I actually started out by attempting to mirror the style of Array#sort, Array#sort!, Array#bsearch and Array#bsearch_index with a similar Array#heapify, Array#heapify!, Array#heap_push, and Array#heap_pop. This is (sort-of) what python's heapq does. But when the options to those methods and the number of methods started increasing, I switched to a dedicated priority queue class.
And then I discovered how slow comparisons with <=> are. In the worst case, a heap needs more comparisons per combined push + pop ((1 + d) log n / log d) than the bsearch + insert approach (log n / log 2), so it's critical than those run fast.

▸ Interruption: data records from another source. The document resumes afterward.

-- ==== Sys2Proof/Laws/Keeps.lean ====
section
/-! SUPPORT. What an operation can change: Keeps m s t says that t has every part of s whose bit is clear in the mask m, and that
the invariant is kept. One lemma of this form for each operation follows in the other files of this folder. -/

namespace Sys2Proof.Machine

open Sys2Proof

/-- The bit of a part in a mask. -/
def Part.bit : Part → Nat
  | .pending => 0 | .resp => 1 | .sent => 2 | .freeN => 3 | .cfg => 5 | .grid => 6 | .sig => 7 | .sched => 8 | .le => 9
  | .fbx => 10 | .acc => 11 | .rcd => 12 | .pair => 13 | .saf => 14 | .olc => 15 | .frc => 16 | .upd => 17 | .lio => 18
  | .chn => 19 | .can => 20 | .tim => 21 | .hlt => 22 | .slot => 23 | .svi => 24 | .pe => 25 | .stn => 26 | .dpy => 27
  | .sess => 28 | .monoRuns => 29 | .phase => 4 | .roles => 30 | .role => 31
  | .regs b => 32 + b

/-- t keeps every part of s that the mask does not name, and the invariant. -/
structure Keeps (m : Nat) (s t : State) : Prop where
  same : ∀ p : Part, m.testBit p.bit = false → p.same s t
  inv : Inv s → Inv t

/-- Every next state that an outcome holds keeps what Keeps says. -/
structure KeepsOut (m : Nat) (s : State) (o : Out) : Prop where
  next : ∀ t, o = .next t → Keeps m s t

/-- The mask of a list of parts. -/
def maskParts : List Part → Nat
  | [] => 0
  | p :: l => 2 ^ p.bit ||| maskParts l

theorem Part.bit_inj {p q : Part} (h : p.bit = q.bit) : p = q := by
  cases p <;> cases q <;> simp only [Part.bit] at h <;> first | rfl | omega | (rw [Nat.add_left_cancel h])

theorem testBit_maskParts_iff (l : List Part) (k : Nat) : (maskParts l).testBit k = true ↔ ∃ p ∈ l, p.bit = k := by
  induction l with
  | nil => simp [maskParts]
  | cons q l ih =>
    rw [maskParts, Nat.testBit_or, Nat.testBit_two_pow, Bool.or_eq_true, ih, decide_eq_true_iff]
    simp

theorem testBit_maskParts (l : List Part) (p : Part) (h : p ∉ l) : (maskParts l).testBit p.bit = false := by
  refine Bool.eq_false_iff.2 fun e => ?_
  obtain ⟨q, hq, hb⟩ := (testBit_maskParts_iff l p.bit).1 e
  exact h (Part.bit_inj hb ▸ hq)

/-- The mask of fewer parts is contained in the mask of more. -/
theorem maskParts_sub {l l' : List Part} (h : ∀ p ∈ l, p ∈ l') : (maskParts l &&& maskParts l') = maskParts l := by
  refine Nat.eq_of_testBit_eq fun k => ?_
  rw [Nat.testBit_and]
  cases hk : (maskParts l).testBit k with
  | false => rfl
  | true =>
    obtain ⟨p, hp, hb⟩ := (testBit_maskParts_iff l k).1 hk
    rw [(testBit_maskParts_iff l' k).2 ⟨p, h p hp, hb⟩]; rfl

theorem Part.same_refl (p : Part) (s : State) : p.same s s := by
  cases p <;> simp [Part.same]

theorem Part.same_trans (p : Part) {s t u : State} (h : p.same s t) (k : p.same t u) : p.same s u := by
  cases p <;> simp only [Part.same] at * <;> first | exact k.trans h | exact Nat.le_trans h k | (intro hb a ha; rw [k hb a ha, h hb a ha])

theorem Keeps.refl (m : Nat) (s : State) : Keeps m s s := ⟨fun p _ => p.same_refl s, id⟩

/-- A mask may grow. -/
theorem testBit_sub {m M i : Nat} (h : (m &&& M) = m) (k : M.testBit i = false) : m.testBit i = false := by
  rw [← h, Nat.testBit_and, k, Bool.and_false]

I eventually figured out how to partially implement the same comparison optimizations used by several Enumerable methods in stdlib. But if you can stay in C with simple inline numeric comparisons, then either gcc's optimizations or CPU branch predictions take over and make everything so much faster (even without my crazy macro-unrolled SIMD loops). So I ultimately decided to only allow Float scores and revisit more generic comparisons later.

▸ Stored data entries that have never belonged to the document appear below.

theorem execLearnTimeout_keeps a0 (s : State) : KeepsOut 0xa008000003048 s (execLearnTimeout a0 s) := by
  unfold execLearnTimeout
  extract_lets -merge +onlyGivenNames x1
  have h2 : Keeps 0xa008000003048 s x1 := (Keeps.step (atTime_keeps ..) rfl (Keeps.refl ..))
  clear_value x1
  exact (KeepsOut.ite (KeepsOut.done (Keeps.step (learnFails_keeps ..) rfl h2)) (KeepsOut.done h2))

theorem partnerReported_keeps (s : State) a1 : Keeps 0x4200800000b008 s (partnerReported s a1) := by
  unfold partnerReported
  extract_lets -merge +onlyGivenNames x1 x2
  clear_value x1
  have h3 : Keeps 0x4200800000b008 s x2 := (Keeps.setPair (.inr fun _ => rfl) rfl (Keeps.refl ..))
  clear_value x2
  extract_lets -merge +onlyGivenNames x4
  have h5 : Keeps 0x4200800000b008 s x4 := (Keeps.ite (Keeps.raise 7 rfl rfl rfl rfl h3) h3)
  clear_value x4
  extract_lets -merge +onlyGivenNames x6
  have h7 : Keeps 0x4200800000b008 s x6 := (Keeps.ite (Keeps.step (autoDisarm_keeps ..) rfl h5) h5)
  clear_value x6
  exact (by
    split
    · exact (Keeps.ite (Keeps.step (requestRole_keeps ..) rfl h7) h7)
    · exact (Keeps.ite (Keeps.step (requestRole_keeps ..) rfl h7) h7)
    · exact (Keeps.step (decideJoin_keeps ..) rfl h7)
    · exact (Keeps.ite (Keeps.step (reLearn_keeps ..) rfl h7) h7))

theorem execLinkUpCount_keeps a0 (s : State) : KeepsOut 0x2040 s (execLinkUpCount a0 s) := by
  unfold execLinkUpCount
  extract_lets -merge +onlyGivenNames x1
  have h2 : Keeps 0x2040 s x1 := (Keeps.step (atTime_keeps ..) rfl (Keeps.refl ..))
  clear_value x1
  exact (KeepsOut.ite (KeepsOut.done (Keeps.step (requestRole_keeps ..) rfl h2)) (KeepsOut.done h2))

theorem Keeps.pairKeyed {M : Nat} {s t : State} {c : Cmd} {f : State → State}
    (hm : (0x600801000180A &&& M) = 0x600801000180A) (h : Keeps M s t) (hf : ∀ u, Keeps M s u → Keeps M s (f u)) :
    Keeps M s (pairKeyed t c f) := by
  unfold Machine.pairKeyed
  refine Keeps.written ?_ h fun u hu => ?_
  · have h1 : (0x600001000180A &&& 0x600801000180A) = 0x600001000180A := rfl
    rw [← h1, Nat.and_assoc, hm]
  · exact Keeps.ite (hf u hu) (Keeps.step (m := 0x600801000180A) (t := u) (Keeps.wrField rfl (Keeps.mono (keyWrong_keeps ..) rfl)) hm hu)

theorem execPairClrCnt_keeps a0 (s : State) : KeepsOut 0x600801000180a s (execPairClrCnt a0 s) := by
  unfold execPairClrCnt
  exact (KeepsOut.done (Keeps.pairKeyed rfl (Keeps.refl ..) (fun _ hu1 => (Keeps.ite hu1 (by
        extract_lets -merge +onlyGivenNames x2
        have h3 : Keeps 0x600801000180a s x2 := (Keeps.zeroRegs (b := 7) (List.forall_mem_cons.2 ⟨rfl, (List.forall_mem_cons.2 ⟨rfl, (List.forall_mem_cons.2 ⟨rfl, (List.forall_mem_cons.2 ⟨rfl, (List.forall_mem_cons.2 ⟨rfl, (List.forall_mem_cons.2 ⟨rfl, (fun _ h => absurd h List.not_mem_nil)⟩)⟩)⟩)⟩)⟩)⟩) rfl hu1)
        clear_value x2
        exact (Keeps.step (cleared_keeps ..) rfl (Keeps.wrField rfl h3)))))))

theorem execPairRejoin_keeps a0 (s : State) : KeepsOut 0xe00801000380a s (execPairRejoin a0 s) := by
  unfold execPairRejoin
  exact (KeepsOut.done (Keeps.pairKeyed rfl (Keeps.refl ..) (fun _ hu1 => (Keeps.ite hu1 (by
        extract_lets -merge +onlyGivenNames x2 x3
        clear_value x2
        have h4 : Keeps 0xe00801000380a s x3 := (Keeps.wrField rfl (Keeps.setPair (.inr fun _ => rfl) rfl (Keeps.step (accepted_keeps ..) rfl hu1)))
        clear_value x3
        exact (by
          split
          · exact (Keeps.ite (Keeps.step (enterJoin_keeps ..) rfl h4) h4)
          · exact (Keeps.step (reLearn_keeps ..) rfl h4)
          · exact (Keeps.step (reLearn_keeps ..) rfl h4)
          · exact h4))))))

theorem execPairSwitch_keeps a0 (s : State) : KeepsOut 0x600801000380e s (execPairSwitch a0 s) := by
  unfold execPairSwitch
  exact (KeepsOut.done (Keeps.pairKeyed rfl (Keeps.refl ..) (fun _ hu1 => (Keeps.ite hu1 (Keeps.ite (Keeps.step (refuseSwitch_keeps ..) rfl hu1) (Keeps.ite (Keeps.step (refuseSwitch_keeps ..) rfl hu1) (Keeps.step (startSwitch_keeps ..) rfl (Keeps.step (accepted_keeps ..) rfl hu1))))))))

theorem execReLearn_keeps a0 (s : State) : KeepsOut 0xa0000000037c8 s (execReLearn a0 s) := by
  unfold execReLearn
  extract_lets -merge +onlyGivenNames x1
  have h2 : Keeps 0xa0000000037c8 s x1 := (Keeps.step (atTime_keeps ..) rfl (Keeps.refl ..))
  clear_value x1
  exact (by
    split
    · exact (KeepsOut.ite (KeepsOut.done (Keeps.step (enterJoin_keeps ..) rfl (Keeps.step (initRun_keeps ..) rfl (Keeps.wrField rfl h2)))) (KeepsOut.done h2))
    · exact (KeepsOut.done h2))

theorem execSwitchoverEval_keeps a0 (s : State) : KeepsOut 0x4a5298849eb64a s (execSwitchoverEval a0 s) := by
  unfold execSwitchoverEval
  extract_lets -merge +onlyGivenNames x1
  have h2 : Keeps 0x4a5298849eb64a s x1 := (Keeps.step (atTime_keeps ..) rfl (Keeps.refl ..))
  clear_value x1
  exact (by
    split
    · exact (KeepsOut.done h2)
    · exact (KeepsOut.ite (KeepsOut.done h2) (by
          extract_lets -merge +onlyGivenNames x3 x4
          clear_value x3 x4
          exact (KeepsOut.ite (KeepsOut.done (Keeps.step (completeSwitch_keeps ..) rfl h2)) (KeepsOut.done (Keeps.step (abortSwitch_keeps ..) rfl h2))))))

theorem execTakeover_keeps a0 a1 (s : State) : KeepsOut 0x4a5288841eb2c8 s (execTakeover a0 a1 s) := by
  unfold execTakeover
  extract_lets -merge +onlyGivenNames x1
  have h2 : Keeps 0x4a5288841eb2c8 s x1 := (Keeps.step (atTime_keeps ..) rfl (Keeps.refl ..))
  clear_value x1
  extract_lets -merge +onlyGivenNames x3
  exact (KeepsOut.ite (by
      extract_lets -merge +onlyGivenNames x4 x5
      have h6 : Keeps 0x4a5288841eb2c8 s x5 := (Keeps.upd_sig (fun h => h) (.inr rfl) rfl h2)
      clear_value x5
      extract_lets -merge +onlyGivenNames x7
      have h8 : Keeps 0x4a5288841eb2c8 s x7 := (Keeps.step (takeRole_keeps ..) rfl (Keeps.setPair (.inr fun _ => rfl) rfl h6))
      clear_value x7
      extract_lets -merge +onlyGivenNames x9
      have h10 : Keeps 0x4a5288841eb2c8 s x9 := (Keeps.foldl h8 fun _ _ hu11 => (Keeps.step (recordBare_keeps ..) rfl hu11))
      clear_value x9
      exact (KeepsOut.done (Keeps.step (onLead_keeps ..) rfl (Keeps.step (countTakeover_keeps ..) rfl h10)))) (KeepsOut.done h2))
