theorem repairRec_keeps (s : State) a1 : Keeps 0x80 s (repairRec s a1) := by
  unfold repairRec
  extract_lets -merge +onlyGivenNames x1 x2 x3
  clear_value x1 x2 x3
  exact (Keeps.upd_sig (fun h => h) (.inr rfl) rfl (Keeps.refl ..))

theorem repairTelegrams_keeps (s : State) a1 a2 : Keeps 0x400 s (repairTelegrams s a1 a2) := by
  unfold repairTelegrams
  extract_lets -merge +onlyGivenNames x1 x2
  clear_value x1 x2
  exact (Keeps.step (setAc_keeps ..) rfl (Keeps.refl ..))

theorem execLinkRepair_keeps a0 a1 (s : State) : KeepsOut 0x24c0 s (execLinkRepair a0 a1 s) := by
  unfold execLinkRepair
  extract_lets -merge +onlyGivenNames x1
  have h2 : Keeps 0x24c0 s x1 := (Keeps.step (atTime_keeps ..) rfl (Keeps.refl ..))
  clear_value x1
  exact (KeepsOut.ite (KeepsOut.done h2) (KeepsOut.done (Keeps.foldl h2 fun _ _ hu3 => (Keeps.ite (by
          extract_lets -merge +onlyGivenNames x4
          have h5 : Keeps 0x24c0 s x4 := (Keeps.foldl hu3 fun _ _ hu6 => (Keeps.step (repairRec_keeps ..) rfl hu6))
          clear_value x4
          extract_lets -merge +onlyGivenNames x7
          have h8 : Keeps 0x24c0 s x7 := by
            unfold x7
            exact (by
              split
              · exact (Keeps.step (repairTelegrams_keeps ..) rfl h5)
              · exact h5)
          clear_value x7
          exact (Keeps.step (setAlign_keeps ..) rfl h8)) hu3))))

theorem execLinkSnap_keeps a0 a1 (s : State) : KeepsOut 0x9000016440 s (execLinkSnap a0 a1 s) := by
  unfold execLinkSnap
  extract_lets -merge +onlyGivenNames x1
  have h2 : Keeps 0x9000016440 s x1 := (Keeps.step (atTime_keeps ..) rfl (Keeps.refl ..))
  clear_value x1
  exact (KeepsOut.ite (KeepsOut.done h2) (by
      extract_lets -merge +onlyGivenNames x3 x4 x5 x6
      clear_value x3 x4 x5
      have h7 : Keeps 0x9000016440 s x6 := (Keeps.step (showCopies_keeps ..) rfl (Keeps.upd_fbx_frc rfl h2))
      clear_value x6
      extract_lets -merge +onlyGivenNames x8
      have h9 : Keeps 0x9000016440 s x8 := (Keeps.step (setSaf_keeps ..) rfl h7)
      clear_value x8
      exact (KeepsOut.done (Keeps.step (learnBytes_keeps ..) rfl (Keeps.step (setLearn_keeps ..) rfl h9)))))

end Sys2Proof.Machine
end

The benefit of making timers super efficient is that you end up using them everywhere without concern. That’s part of the reason why I made the pending list, it makes unused timers almost free.
100% agree that it'd be nice to just use a priority queue anywhere without any concern that it's the bottleneck. Priority Queues can be "hotspot" code for schedulers and other algorithms.

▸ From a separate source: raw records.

theorem execChnStrSerlo_keeps (s : State) : KeepsOut 0x100000000002 s (execChnStrSerlo s) := by
  unfold execChnStrSerlo
  extract_lets -merge +onlyGivenNames x1 x2
  clear_value x1 x2
  exact (KeepsOut.done (Keeps.step (answer_keeps ..) rfl (Keeps.wr rfl (Keeps.wr rfl (Keeps.refl ..)))))

theorem execEpochTimeout_keeps a0 a1 (s : State) : KeepsOut 0x2100000081048 s (execEpochTimeout a0 a1 s) := by
  unfold execEpochTimeout
  extract_lets -merge +onlyGivenNames x1
  have h2 : Keeps 0x2100000081048 s x1 := (Keeps.step (atTime_keeps ..) rfl (Keeps.refl ..))
  clear_value x1
  extract_lets -merge +onlyGivenNames x3
  clear_value x3
  exact (KeepsOut.ite (KeepsOut.done (Keeps.step (newEpoch_keeps ..) rfl h2)) (KeepsOut.done h2))

theorem execNodeHoldExpiry_keeps a0 a1 a2 (s : State) : KeepsOut 0x80040 s (execNodeHoldExpiry a0 a1 a2 s) := by
  unfold execNodeHoldExpiry
  extract_lets -merge +onlyGivenNames x1
  have h2 : Keeps 0x80040 s x1 := (Keeps.step (atTime_keeps ..) rfl (Keeps.refl ..))
  clear_value x1
  extract_lets -merge +onlyGivenNames x3
  clear_value x3
  exact (by
    split
    · exact (KeepsOut.ite (KeepsOut.done (Keeps.step (setNode_keeps ..) rfl h2)) (KeepsOut.done h2))
    · exact (KeepsOut.done h2))

theorem execStrangerPoll_keeps a0 a1 (s : State) : KeepsOut 0x80044 s (execStrangerPoll a0 a1 s) := by
  unfold execStrangerPoll
  extract_lets -merge +onlyGivenNames x1
  have h2 : Keeps 0x80044 s x1 := (Keeps.step (atTime_keeps ..) rfl (Keeps.refl ..))
  clear_value x1
  exact (KeepsOut.ite (KeepsOut.done h2) (by
      extract_lets -merge +onlyGivenNames x3 x4
      clear_value x3
      have h5 : Keeps 0x80044 s x4 := (Keeps.step (setPort_keeps ..) rfl h2)
      clear_value x4
      exact (KeepsOut.done (Keeps.step (sendFree_keeps ..) rfl h5))))

theorem queuePub_keeps (s : State) a1 a2 : Keeps 0x2080000201008 s (queuePub s a1 a2) := by
  unfold queuePub
  extract_lets -merge +onlyGivenNames x1 x2 x3 x4
  clear_value x1 x2 x3 x4
  exact (Keeps.step (enqueue_keeps ..) rfl (Keeps.step (enqueue_keeps ..) rfl (Keeps.refl ..)))

theorem setPub_keeps (s : State) a1 a2 : Keeps 0x4000000 s (setPub s a1 a2) := by
  unfold setPub
  exact (Keeps.step (setStn_keeps ..) rfl (Keeps.refl ..))

theorem dropQueued_keeps (s : State) a1 : Keeps 0x200000 s (dropQueued s a1) := by
  unfold dropQueued
  exact (Keeps.foldl (Keeps.refl ..) fun _ _ hu1 => (Keeps.step (setLaunchQ_keeps ..) rfl hu1))

theorem newState_keeps (s : State) a1 a2 a3 : Keeps 0x2080004201008 s (newState s a1 a2 a3) := by
  unfold newState
  extract_lets -merge +onlyGivenNames x1 x2
  clear_value x1 x2
  exact (Keeps.step (queuePub_keeps ..) rfl (Keeps.step (setPub_keeps ..) rfl (Keeps.step (dropQueued_keeps ..) rfl (Keeps.refl ..))))

theorem repeatState_keeps (s : State) a1 : Keeps 0x2080004201008 s (repeatState s a1) := by
  unfold repeatState
  extract_lets -merge +onlyGivenNames x1 x2
  clear_value x1 x2
  exact (Keeps.step (queuePub_keeps ..) rfl (Keeps.step (setPub_keeps ..) rfl (Keeps.refl ..)))

theorem commitPub_keeps (s : State) a1 : Keeps 0x2080004201008 s (commitPub s a1) := by
  unfold commitPub
  exact (Keeps.ite (Keeps.refl ..) (by
      extract_lets -merge +onlyGivenNames x1 x2 x3
      clear_value x1 x2 x3
      exact (Keeps.ite (Keeps.step (newState_keeps ..) rfl (Keeps.refl ..)) (Keeps.ite (Keeps.step (repeatState_keeps ..) rfl (Keeps.refl ..)) (Keeps.refl ..)))))

theorem commitPubs_keeps (s : State) : Keeps 0x20c0004201008 s (commitPubs s) := by
  unfold commitPubs
  extract_lets -merge +onlyGivenNames x1
  have h2 : Keeps 0x20c0004201008 s x1 := (Keeps.foldl (Keeps.refl ..) fun _ _ hu3 => (Keeps.step (commitPub_keeps ..) rfl hu3))
  clear_value x1
  exact (Keeps.ite (Keeps.raise 10 rfl rfl rfl rfl (Keeps.step (setStn_keeps ..) rfl h2)) h2)

theorem promptPub_keeps (s : State) a1 : Keeps 0x2080004201008 s (promptPub s a1) := by
  unfold promptPub
  extract_lets -merge +onlyGivenNames x1 x2
  clear_value x1 x2
  exact (Keeps.ite (Keeps.step (newState_keeps ..) rfl (Keeps.refl ..)) (Keeps.refl ..))

theorem gseMaps_keeps (s : State) : Keeps 0x40000000000 s (gseMaps s) := by
  unfold gseMaps
  extract_lets -merge +onlyGivenNames x1 x2
  clear_value x1
  have h3 : Keeps 0x40000000000 s x2 := (Keeps.foldl (Keeps.refl ..) fun _ _ hu4 => (Keeps.wrOf (Reg.GSE_OKMAPn_block ..) rfl hu4))
  clear_value x2
  exact (Keeps.wrField rfl h3)

theorem gseSubscribe_keeps (s : State) a1 : Keeps 0x40004000000 s (gseSubscribe s a1) := by
  unfold gseSubscribe
  extract_lets -merge +onlyGivenNames x1
  clear_value x1
  exact (Keeps.step (gseMaps_keeps ..) rfl (Keeps.step (setStn_keeps ..) rfl (Keeps.refl ..)))

theorem sessEvent_keeps (s : State) a1 a2 a3 a4 : Keeps 0x2020000001008 s (sessEvent s a1 a2 a3 a4) := by
  unfold sessEvent
  exact (Keeps.raise 9 rfl rfl rfl rfl (Keeps.refl ..))

theorem closeSession_keeps (s : State) a1 : Keeps 0x202001000500c s (closeSession s a1) := by
  unfold closeSession
  exact (by
    split
    · exact (Keeps.step (smmSessionClosed_keeps ..) rfl (Keeps.step (sessEvent_keeps ..) rfl (Keeps.upd_sess rfl (Keeps.refl ..))))
    · exact (Keeps.refl ..))

theorem subTelegram_keeps (s : State) a1 a2 a3 a4 a5 : Keeps 0x2000400005088 s (subTelegram s a1 a2 a3 a4 a5) := by
  unfold subTelegram
  extract_lets -merge +onlyGivenNames x1
  clear_value x1
  exact (Keeps.foldl (Keeps.refl ..) fun _ _ hu2 => (Keeps.ite (Keeps.step (safTelegram_keeps ..) rfl hu2) hu2))

theorem collectMember_keeps (s : State) a1 a2 a3 a4 a5 : Keeps 0x2000400005088 s (collectMember s a1 a2 a3 a4 a5) := by
  unfold collectMember
  extract_lets -merge +onlyGivenNames x1
  clear_value x1
  exact (by
    split
    · exact (Keeps.foldl (Keeps.refl ..) fun _ _ hu2 => (Keeps.step (collectState_keeps ..) rfl hu2))
    · exact (Keeps.foldl (Keeps.refl ..) fun _ _ hu3 => (Keeps.step (collectState_keeps ..) rfl hu3))
    · exact (Keeps.foldl (Keeps.refl ..) fun _ _ hu4 => (Keeps.step (collectAna_keeps ..) rfl hu4))
    · exact (Keeps.foldl (Keeps.refl ..) fun _ _ hu5 => (Keeps.step (collectAna_keeps ..) rfl hu5))
    · exact (Keeps.step (subTelegram_keeps ..) rfl (Keeps.refl ..))
    · exact (Keeps.refl ..))

theorem collectMembers_keeps (s : State) a1 a2 a3 : Keeps 0x2000400005088 s (collectMembers s a1 a2 a3) := by
  unfold collectMembers
  exact (Keeps.foldl (Keeps.refl ..) fun _ _ hu1 => (Keeps.step (collectMember_keeps ..) rfl hu1))

theorem setPair__keeps (s : State) a1 a2 : Keeps 0x4000000 s (setPair_ s a1 a2) := by
  unfold setPair_
  exact (Keeps.step (setStn_keeps ..) rfl (Keeps.refl ..))

theorem countDrop_keeps (s : State) a1 a2 : Keeps 0x4000000 s (countDrop s a1 a2) := by
  unfold countDrop
  extract_lets -merge +onlyGivenNames x1
  clear_value x1
  exact (Keeps.step (setPair__keeps ..) rfl (Keeps.refl ..))

theorem endAssoc_keeps (s : State) a1 : Keeps 0x6000000 s (endAssoc s a1) := by
  unfold endAssoc
  extract_lets -merge +onlyGivenNames x1
  have h2 : Keeps 0x6000000 s x1 := (Keeps.step (setStn_keeps ..) rfl (Keeps.refl ..))
  clear_value x1
  exact (Keeps.upd_pe rfl h2)

theorem setObj__keeps (s : State) a1 a2 : Keeps 0x4000000 s (setObj_ s a1 a2) := by
  unfold setObj_
  exact (Keeps.step (setStn_keeps ..) rfl (Keeps.refl ..))

theorem endCommand_keeps (s : State) a1 a2 a3 : Keeps 0x200040400108c s (endCommand s a1 a2 a3) := by
  unfold endCommand
  extract_lets -merge +onlyGivenNames x1 x2
  clear_value x1
  have h3 : Keeps 0x200040400108c s x2 := (Keeps.step (setObj__keeps ..) rfl (Keeps.refl ..))
  clear_value x2
  extract_lets -merge +onlyGivenNames x4
  have h5 : Keeps 0x200040400108c s x4 := (Keeps.foldl h3 fun _ _ hu6 => (Keeps.step (collectOwn_keeps ..) rfl hu6))
  clear_value x4
  exact (Keeps.ite h5 (Keeps.step (ethSend_keeps ..) rfl h5))

theorem execArpRequest_keeps a0 a1 a2 (s : State) : KeepsOut 0x4000044 s (execArpRequest a0 a1 a2 s) := by
  unfold execArpRequest
  extract_lets -merge +onlyGivenNames x1
  have h2 : Keeps 0x4000044 s x1 := (Keeps.step (atTime_keeps ..) rfl (Keeps.refl ..))
  clear_value x1
  exact (KeepsOut.ite (KeepsOut.done (Keeps.step (ethSend_keeps ..) rfl h2)) (KeepsOut.done h2))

FWIW, I did grab the timers PriorityQueue and stack it up against the pure ruby implementations I'd been using for my d_heap benchmarks. These are all using random inputs; they're missing a more "realistic" benchmark to simulates a monotonically increasing timers heap, but I don't expect that to behave much differently from the "pushpop" benchmark with random values.
My latest (pure ruby) priority queue benchmark: https://gist.github.com/nevans/6473e9fe1bf95930c5382d86db863b5b . My Rb2Heap and Rb4Heap both outperform the timers priority queue by ~1.5x. The most important trick: only one assignment per layer (don't "swap"), and switching to a 4-heap with an unrolled loop for min-index is generally faster (sometimes just barely). Bsearch crosses over somewhere between 100k and 10k.
Some excerpts
push N (N = 3,162,278)
Rb4Heap: 5205985.6 i/s
Rb2Heap: 3872629.7 i/s - 1.34x slower
Timers gem: 3415913.9 i/s - 1.52x slower
BSearch: 0.0 i/s
push N (N = 100,000)
Rb4Heap: 5528770.6 i/s
Rb2Heap: 4313109.2 i/s - 1.28x slower
Timers gem: 3415591.6 i/s - 1.62x slower
BSearch: 200902.2 i/s - 27.52x slower
push N (N = 31,623)
Rb4Heap: 5863469.5 i/s
Rb2Heap: 4416811.1 i/s - 1.33x slower
Timers gem: 3462349.2 i/s - 1.69x slower
BSearch: 563895.6 i/s - 10.40x slower
push N (N = 10)
Rb4Heap: 6312993.5 i/s
Rb2Heap: 5515562.1 i/s - 1.14x slower
BSearch: 4258213.7 i/s - 1.48x slower
Timers gem: 4226971.0 i/s - 1.49x slower
pushpop w/ size=3,162,278
Rb4Heap: 369297.9 i/s
Rb2Heap: 337428.7 i/s - 1.09x slower
Timers gem: 255441.3 i/s - 1.45x slower
BSearch: 0.0 i/s
pushpop w/ size= 100,000
Rb4Heap: 459019.5 i/s
Rb2Heap: 434168.4 i/s - 1.06x slower
Timers gem: 290205.6 i/s - 1.58x slower
BSearch: 228682.2 i/s - 2.01x slower
pushpop w/ size= 31,623
BSearch: 956823.2 i/s
Rb4Heap: 507833.1 i/s - 1.88x slower
Rb2Heap: 456219.1 i/s - 2.10x slower
Timers gem: 310593.7 i/s - 3.08x slower
pushpop w/ size= 10
BSearch: 3613651.1 i/s
Rb4Heap: 1616519.3 i/s - 2.24x slower
Rb2Heap: 1604217.9 i/s - 2.25x slower
Timers gem: 1111453.2 i/s - 3.25x slower
push N, pop N (N=3,162,278)
Rb4Heap: 812798.4 i/s
Rb2Heap: 745647.4 i/s - 1.09x slower
Timers gem: 553322.0 i/s - 1.47x slower
BSearch: 0.0 i/s
push N, pop N (N= 100,000)
Rb4Heap: 1108310.9 i/s
Rb2Heap: 1095127.5 i/s - 1.01x slower
Timers gem: 834546.7 i/s - 1.33x slower
BSearch: 401824.9 i/s - 2.76x slower
push N, pop N (N= 31,623)
Rb4Heap: 1261109.5 i/s
Rb2Heap: 1226813.8 i/s - 1.03x slower
BSearch: 1070724.9 i/s - 1.18x slower
Timers gem: 904562.3 i/s - 1.39x slower
push N, pop N (N= 10)
BSearch: 6166773.3 i/s
Rb4Heap: 3922461.5 i/s - 1.57x slower
Rb2Heap: 3920965.2 i/s - 1.57x slower
Timers gem: 3305228.9 i/s - 1.87x slower
(N values were chosen to be multiples of sqrt(10))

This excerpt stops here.